We thought it would be a nice idea to include some information about polar bears on our company website since our logo features one so prominently! And because a lot of people at our company sponsor bears through the WWF.
If you visit www.wwf.org.uk you can also sponsor a Svalbard polar bear. WWF do wonderful work around the planet and are focusing on polar bears at the moment as they face peril from the effects of global warming.
Another great organisation we have links with are Polar Bears International, they also need donations to keep their work going and they have given us permission to post the following information and links to their site.

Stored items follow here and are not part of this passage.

/-! ## The parts of the state -/

/-- A core; one that nothing has touched stands as after reset. -/
def State.core (s : State) (c : CoreId) : Core := (Assoc.get? s.cores c.toNat).getD {}
def State.setCore (s : State) (c : CoreId) (x : Core) : State := { s with cores := Assoc.put s.cores c.toNat x }
def Core.ctxAt (x : Core) (k : CtxId) : Ctx := x.ctx.get ⟨k.toNat, k.isLt⟩
def Core.setCtx (x : Core) (k : CtxId) (c : Ctx) : Core := { x with ctx := x.ctx.set k.toNat c k.isLt }
def State.ctxAt (s : State) (c : CoreId) (k : CtxId) : Ctx := (s.core c).ctxAt k
def State.setCtxAt (s : State) (c : CoreId) (k : CtxId) (x : Ctx) : State := s.setCore c ((s.core c).setCtx k x)
/-- The acting context. -/
def State.me (s : State) : Ctx := s.ctxAt s.cur.core s.cur.ctx
def State.setMe (s : State) (x : Ctx) : State := s.setCtxAt s.cur.core s.cur.ctx x
/-- The acting core. -/
def State.here (s : State) : Core := s.core s.cur.core
def State.setHere (s : State) (x : Core) : State := s.setCore s.cur.core x
def State.forge (s : State) (f : ForgeId) : Forge := (Assoc.get? s.forges f.toNat).getD {}
def State.setForge (s : State) (f : ForgeId) (x : Forge) : State := { s with forges := Assoc.put s.forges f.toNat x }
def State.part (s : State) (p : BitVec 6) : Part := (Assoc.get? s.parts p.toNat).getD {}
def State.setPart (s : State) (p : BitVec 6) (x : Part) : State := { s with parts := Assoc.put s.parts p.toNat x }
def State.die (s : State) (d : BitVec 2) : Die := s.dies.get ⟨d.toNat, d.isLt⟩
def State.setDie (s : State) (d : BitVec 2) (x : Die) : State := { s with dies := s.dies.set d.toNat x d.isLt }
def State.heap (s : State) (h : Nat) : Heap := (Assoc.get? s.heaps h).getD {}
def State.setHeap (s : State) (h : Nat) (x : Heap) : State := { s with heaps := Assoc.put s.heaps h x }
def State.queue (s : State) (q : BitVec 10) : LaunchQ := (Assoc.get? s.queues q.toNat).getD {}
def State.setQueue (s : State) (q : BitVec 10) (x : LaunchQ) : State := { s with queues := Assoc.put s.queues q.toNat x }
/-- The cells of a class table: an entry not listed is unbound (R259). -/
def Core.cls (x : Core) (k : Nat) : ClassEntry := (Assoc.get? x.classes k).getD {}
def Core.setCls (x : Core) (k : Nat) (e : ClassEntry) : Core := { x with classes := Assoc.put x.classes k e }

/-- The partition of a cluster and of a core (R341). -/
def State.clusterPartition (s : State) (k : Nat) : BitVec 6 := (Assoc.get? s.clusterPart k).getD 0
def State.partOf (s : State) (c : CoreId) : BitVec 6 := s.clusterPartition (clusterOf c).toNat
/-- The partition's lowest-numbered cluster gives its supervisor core (R341). -/
def State.supervisor (s : State) (p : BitVec 6) : CoreId :=
  let k := ((List.range 128).find? fun k => s.clusterPartition k = p).getD 0
  BitVec.ofNat 13 (1024 * (k / 16) + 8 * (k % 16))
/-- The package number, X + 16Y + 256Z (R378). -/
def State.pkg (s : State) : BitVec 13 :=
  BitVec.ofNat 13 (s.island.x.toNat + 16 * s.island.y.toNat + 256 * s.island.z.toNat)
/-- A die that answers (R402). -/
def Die.up (d : Die) : Bool := d.powered && !d.fenced && !d.inReset
def State.dieUp (s : State) (d : Nat) : Bool := (s.die (BitVec.ofNat 2 d)).up
/-- The island answers for the fabric, the host and the device registers (R399, R402). -/
def State.islandUp (s : State) : Bool := s.island.st ≠ .off && s.island.st ≠ .reset
/-- A core that answers: its die is up and its cluster is not fenced off (R402, R407). -/
def State.coreUp (s : State) (c : CoreId) : Bool :=
  s.dieUp (dieOf c).toNat && !(s.die (dieOf c)).off.contains (clusterOf c)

Information and photos supplied by www.polarbearsinternational.org
Polar Bear Status Report...
Polar bears are a potentially endangered species living in the circumpolar north. They are animals which know no boundaries. They pad across the ice from Russia to Alaska, from Canada to Greenland and onto Norway's Svalbard archipelago. No adequate census exists on which to base a worldwide population estimate, but biologists use a working figure of 20,000 to 25,000 bears with about sixty percent of those living in Canada.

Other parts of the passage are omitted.